A multi-phase Security Operations Center laboratory project that simulates real-world cyber attacks and implements detection and monitoring workflows using Splunk SIEM in a controlled virtualized environment.
This project documents the design, deployment, and operation of a SOC laboratory built using VMware Workstation.

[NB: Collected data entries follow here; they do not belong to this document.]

-- modLink
@[simp] theorem State.modLink_pending (l : Nat) (f : Link → Link) : (s.modLink l f).pending = s.pending := by rfl
@[simp] theorem State.modLink_now (l : Nat) (f : Link → Link) : (s.modLink l f).now = s.now := by rfl
@[simp] theorem State.modLink_free (l : Nat) (f : Link → Link) : (s.modLink l f).free = s.free := by rfl
@[simp] theorem State.modLink_egress (l : Nat) (f : Link → Link) : (s.modLink l f).egress = s.egress := by rfl
@[simp] theorem State.modLink_regs (l : Nat) (f : Link → Link) : (s.modLink l f).regs = s.regs := by rfl
@[simp] theorem State.modLink_chip (l : Nat) (f : Link → Link) : (s.modLink l f).chip = s.chip := by rfl
@[simp] theorem State.modLink_nv (l : Nat) (f : Link → Link) : (s.modLink l f).nv = s.nv := by rfl
@[simp] theorem State.modLink_pool (l : Nat) (f : Link → Link) : (s.modLink l f).pool = s.pool := by rfl
@[simp] theorem State.modLink_xl (l : Nat) (f : Link → Link) : (s.modLink l f).xl = s.xl := by rfl
@[simp] theorem State.modLink_qm (l : Nat) (f : Link → Link) : (s.modLink l f).qm = s.qm := by rfl
@[simp] theorem State.modLink_tr (l : Nat) (f : Link → Link) : (s.modLink l f).tr = s.tr := by rfl
@[simp] theorem State.modLink_sw (l : Nat) (f : Link → Link) : (s.modLink l f).sw = s.sw := by rfl
@[simp] theorem State.modLink_eth (l : Nat) (f : Link → Link) : (s.modLink l f).eth = s.eth := by rfl
@[simp] theorem State.modLink_arr (l : Nat) (f : Link → Link) : (s.modLink l f).arr = s.arr := by rfl
@[simp] theorem State.modLink_col (l : Nat) (f : Link → Link) : (s.modLink l f).col = s.col := by rfl
@[simp] theorem State.modLink_sec (l : Nat) (f : Link → Link) : (s.modLink l f).sec = s.sec := by rfl
@[simp] theorem State.modLink_parts (l : Nat) (f : Link → Link) : (s.modLink l f).parts = s.parts := by rfl
@[simp] theorem State.modLink_dmap (l : Nat) (f : Link → Link) : (s.modLink l f).dmap = s.dmap := by rfl
@[simp] theorem State.modLink_node (l : Nat) (f : Link → Link) : (s.modLink l f).node = s.node := by rfl
@[simp] theorem State.modLink_faultqs (l : Nat) (f : Link → Link) : (s.modLink l f).faultqs = s.faultqs := by rfl
@[simp] theorem State.modLink_doms (l : Nat) (f : Link → Link) : (s.modLink l f).doms = s.doms := by rfl
@[simp] theorem State.modLink_cnt (l : Nat) (f : Link → Link) : (s.modLink l f).cnt = s.cnt := by rfl
@[simp] theorem State.modLink_kpr (l : Nat) (f : Link → Link) : (s.modLink l f).kpr = s.kpr := by rfl
@[simp] theorem State.modLink_start (l : Nat) (f : Link → Link) : (s.modLink l f).start = s.start := by rfl
@[simp] theorem State.modLink_stg (l : Nat) (f : Link → Link) : (s.modLink l f).stg = s.stg := by rfl
@[simp] theorem State.modLink_pwr (l : Nat) (f : Link → Link) : (s.modLink l f).pwr = s.pwr := by rfl
@[simp] theorem State.modLink_waiting (l : Nat) (f : Link → Link) : (s.modLink l f).waiting = s.waiting := by rfl
@[simp] theorem State.modLink_io_reads (l : Nat) (f : Link → Link) : (s.modLink l f).io.reads = s.io.reads := by rfl
@[simp] theorem State.modLink_io_builds (l : Nat) (f : Link → Link) : (s.modLink l f).io.builds = s.io.builds := by rfl
@[simp] theorem State.modLink_io_places (l : Nat) (f : Link → Link) : (s.modLink l f).io.places = s.io.places := by rfl
@[simp] theorem State.modLink_io_nextId (l : Nat) (f : Link → Link) : (s.modLink l f).io.nextId = s.io.nextId := by rfl
@[simp] theorem State.modLink_io_stops (l : Nat) (f : Link → Link) : (s.modLink l f).io.stops = s.io.stops := by rfl
@[simp] theorem State.modLink_io_late (l : Nat) (f : Link → Link) : (s.modLink l f).io.late = s.io.late := by rfl

-- setBlk
@[simp] theorem State.setBlk_pending (b : Nat) (x : Blk) : (s.setBlk b x).pending = s.pending := by rfl
@[simp] theorem State.setBlk_now (b : Nat) (x : Blk) : (s.setBlk b x).now = s.now := by rfl
@[simp] theorem State.setBlk_free (b : Nat) (x : Blk) : (s.setBlk b x).free = s.free := by rfl
@[simp] theorem State.setBlk_egress (b : Nat) (x : Blk) : (s.setBlk b x).egress = s.egress := by rfl
@[simp] theorem State.setBlk_regs (b : Nat) (x : Blk) : (s.setBlk b x).regs = s.regs := by rfl
@[simp] theorem State.setBlk_chip (b : Nat) (x : Blk) : (s.setBlk b x).chip = s.chip := by rfl
@[simp] theorem State.setBlk_nv (b : Nat) (x : Blk) : (s.setBlk b x).nv = s.nv := by rfl
@[simp] theorem State.setBlk_xl (b : Nat) (x : Blk) : (s.setBlk b x).xl = s.xl := by rfl
@[simp] theorem State.setBlk_io (b : Nat) (x : Blk) : (s.setBlk b x).io = s.io := by rfl
@[simp] theorem State.setBlk_qm (b : Nat) (x : Blk) : (s.setBlk b x).qm = s.qm := by rfl
@[simp] theorem State.setBlk_tr (b : Nat) (x : Blk) : (s.setBlk b x).tr = s.tr := by rfl
@[simp] theorem State.setBlk_sw (b : Nat) (x : Blk) : (s.setBlk b x).sw = s.sw := by rfl
@[simp] theorem State.setBlk_eth (b : Nat) (x : Blk) : (s.setBlk b x).eth = s.eth := by rfl
@[simp] theorem State.setBlk_arr (b : Nat) (x : Blk) : (s.setBlk b x).arr = s.arr := by rfl
@[simp] theorem State.setBlk_col (b : Nat) (x : Blk) : (s.setBlk b x).col = s.col := by rfl
@[simp] theorem State.setBlk_sec (b : Nat) (x : Blk) : (s.setBlk b x).sec = s.sec := by rfl
@[simp] theorem State.setBlk_parts (b : Nat) (x : Blk) : (s.setBlk b x).parts = s.parts := by rfl
@[simp] theorem State.setBlk_dmap (b : Nat) (x : Blk) : (s.setBlk b x).dmap = s.dmap := by rfl
@[simp] theorem State.setBlk_node (b : Nat) (x : Blk) : (s.setBlk b x).node = s.node := by rfl
@[simp] theorem State.setBlk_faultqs (b : Nat) (x : Blk) : (s.setBlk b x).faultqs = s.faultqs := by rfl
@[simp] theorem State.setBlk_doms (b : Nat) (x : Blk) : (s.setBlk b x).doms = s.doms := by rfl
@[simp] theorem State.setBlk_cnt (b : Nat) (x : Blk) : (s.setBlk b x).cnt = s.cnt := by rfl
@[simp] theorem State.setBlk_kpr (b : Nat) (x : Blk) : (s.setBlk b x).kpr = s.kpr := by rfl
@[simp] theorem State.setBlk_start (b : Nat) (x : Blk) : (s.setBlk b x).start = s.start := by rfl
@[simp] theorem State.setBlk_stg (b : Nat) (x : Blk) : (s.setBlk b x).stg = s.stg := by rfl
@[simp] theorem State.setBlk_pwr (b : Nat) (x : Blk) : (s.setBlk b x).pwr = s.pwr := by rfl
@[simp] theorem State.setBlk_waiting (b : Nat) (x : Blk) : (s.setBlk b x).waiting = s.waiting := by rfl
@[simp] theorem State.setBlk_pool_mem (b : Nat) (x : Blk) : (s.setBlk b x).pool.mem = s.pool.mem := by rfl
@[simp] theorem State.setBlk_pool_poison (b : Nat) (x : Blk) : (s.setBlk b x).pool.poison = s.pool.poison := by rfl
@[simp] theorem State.setBlk_pool_ce (b : Nat) (x : Blk) : (s.setBlk b x).pool.ce = s.pool.ce := by rfl
@[simp] theorem State.setBlk_pool_gmap (b : Nat) (x : Blk) : (s.setBlk b x).pool.gmap = s.pool.gmap := by rfl
@[simp] theorem State.setBlk_pool_bias (b : Nat) (x : Blk) : (s.setBlk b x).pool.bias = s.pool.bias := by rfl
@[simp] theorem State.setBlk_pool_stackTbl (b : Nat) (x : Blk) : (s.setBlk b x).pool.stackTbl = s.pool.stackTbl := by rfl
@[simp] theorem State.setBlk_pool_migr (b : Nat) (x : Blk) : (s.setBlk b x).pool.migr = s.pool.migr := by rfl
@[simp] theorem State.setBlk_pool_freeing (b : Nat) (x : Blk) : (s.setBlk b x).pool.freeing = s.pool.freeing := by rfl
@[simp] theorem State.setBlk_pool_xtsKeys (b : Nat) (x : Blk) : (s.setBlk b x).pool.xtsKeys = s.pool.xtsKeys := by rfl
@[simp] theorem State.setBlk_pool_bad (b : Nat) (x : Blk) : (s.setBlk b x).pool.bad = s.pool.bad := by rfl
@[simp] theorem State.setBlk_pool_wrote (b : Nat) (x : Blk) : (s.setBlk b x).pool.wrote = s.pool.wrote := by rfl

-- setGblk
@[simp] theorem State.setGblk_pending (n : Nat) (x : GBlk) : (s.setGblk n x).pending = s.pending := by rfl
@[simp] theorem State.setGblk_now (n : Nat) (x : GBlk) : (s.setGblk n x).now = s.now := by rfl
@[simp] theorem State.setGblk_free (n : Nat) (x : GBlk) : (s.setGblk n x).free = s.free := by rfl
@[simp] theorem State.setGblk_egress (n : Nat) (x : GBlk) : (s.setGblk n x).egress = s.egress := by rfl
@[simp] theorem State.setGblk_regs (n : Nat) (x : GBlk) : (s.setGblk n x).regs = s.regs := by rfl
@[simp] theorem State.setGblk_chip (n : Nat) (x : GBlk) : (s.setGblk n x).chip = s.chip := by rfl
@[simp] theorem State.setGblk_nv (n : Nat) (x : GBlk) : (s.setGblk n x).nv = s.nv := by rfl
@[simp] theorem State.setGblk_xl (n : Nat) (x : GBlk) : (s.setGblk n x).xl = s.xl := by rfl
@[simp] theorem State.setGblk_io (n : Nat) (x : GBlk) : (s.setGblk n x).io = s.io := by rfl
@[simp] theorem State.setGblk_qm (n : Nat) (x : GBlk) : (s.setGblk n x).qm = s.qm := by rfl
@[simp] theorem State.setGblk_tr (n : Nat) (x : GBlk) : (s.setGblk n x).tr = s.tr := by rfl
@[simp] theorem State.setGblk_sw (n : Nat) (x : GBlk) : (s.setGblk n x).sw = s.sw := by rfl
@[simp] theorem State.setGblk_eth (n : Nat) (x : GBlk) : (s.setGblk n x).eth = s.eth := by rfl
@[simp] theorem State.setGblk_arr (n : Nat) (x : GBlk) : (s.setGblk n x).arr = s.arr := by rfl
@[simp] theorem State.setGblk_col (n : Nat) (x : GBlk) : (s.setGblk n x).col = s.col := by rfl
@[simp] theorem State.setGblk_sec (n : Nat) (x : GBlk) : (s.setGblk n x).sec = s.sec := by rfl
@[simp] theorem State.setGblk_parts (n : Nat) (x : GBlk) : (s.setGblk n x).parts = s.parts := by rfl
@[simp] theorem State.setGblk_dmap (n : Nat) (x : GBlk) : (s.setGblk n x).dmap = s.dmap := by rfl
@[simp] theorem State.setGblk_node (n : Nat) (x : GBlk) : (s.setGblk n x).node = s.node := by rfl
@[simp] theorem State.setGblk_faultqs (n : Nat) (x : GBlk) : (s.setGblk n x).faultqs = s.faultqs := by rfl
@[simp] theorem State.setGblk_doms (n : Nat) (x : GBlk) : (s.setGblk n x).doms = s.doms := by rfl
@[simp] theorem State.setGblk_cnt (n : Nat) (x : GBlk) : (s.setGblk n x).cnt = s.cnt := by rfl
@[simp] theorem State.setGblk_kpr (n : Nat) (x : GBlk) : (s.setGblk n x).kpr = s.kpr := by rfl
@[simp] theorem State.setGblk_start (n : Nat) (x : GBlk) : (s.setGblk n x).start = s.start := by rfl
@[simp] theorem State.setGblk_stg (n : Nat) (x : GBlk) : (s.setGblk n x).stg = s.stg := by rfl
@[simp] theorem State.setGblk_pwr (n : Nat) (x : GBlk) : (s.setGblk n x).pwr = s.pwr := by rfl
@[simp] theorem State.setGblk_waiting (n : Nat) (x : GBlk) : (s.setGblk n x).waiting = s.waiting := by rfl
@[simp] theorem State.setGblk_pool_mem (n : Nat) (x : GBlk) : (s.setGblk n x).pool.mem = s.pool.mem := by rfl
@[simp] theorem State.setGblk_pool_poison (n : Nat) (x : GBlk) : (s.setGblk n x).pool.poison = s.pool.poison := by rfl
@[simp] theorem State.setGblk_pool_ce (n : Nat) (x : GBlk) : (s.setGblk n x).pool.ce = s.pool.ce := by rfl
@[simp] theorem State.setGblk_pool_blks (n : Nat) (x : GBlk) : (s.setGblk n x).pool.blks = s.pool.blks := by rfl
@[simp] theorem State.setGblk_pool_bias (n : Nat) (x : GBlk) : (s.setGblk n x).pool.bias = s.pool.bias := by rfl
@[simp] theorem State.setGblk_pool_stackTbl (n : Nat) (x : GBlk) : (s.setGblk n x).pool.stackTbl = s.pool.stackTbl := by rfl
@[simp] theorem State.setGblk_pool_migr (n : Nat) (x : GBlk) : (s.setGblk n x).pool.migr = s.pool.migr := by rfl
@[simp] theorem State.setGblk_pool_freeing (n : Nat) (x : GBlk) : (s.setGblk n x).pool.freeing = s.pool.freeing := by rfl
@[simp] theorem State.setGblk_pool_xtsKeys (n : Nat) (x : GBlk) : (s.setGblk n x).pool.xtsKeys = s.pool.xtsKeys := by rfl
@[simp] theorem State.setGblk_pool_bad (n : Nat) (x : GBlk) : (s.setGblk n x).pool.bad = s.pool.bad := by rfl
@[simp] theorem State.setGblk_pool_wrote (n : Nat) (x : GBlk) : (s.setGblk n x).pool.wrote = s.pool.wrote := by rfl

The lab environment consists of three virtual machines configured to simulate attacker activity, generate authentication logs, and detect threats through centralized SIEM-based monitoring.
The project is structured into three phases:
- Infrastructure Deployment -- Provisioning virtual machines, configuring networking, and establishing a validated baseline.
- Attack Simulation -- Performing reconnaissance, executing SSH brute-force attacks, and generating authentication logs.
- Detection and Monitoring -- Deploying Splunk SIEM, engineering detection rules, configuring alerts, and building dashboards.
- Build a functional multi-node SOC lab environment from scratch.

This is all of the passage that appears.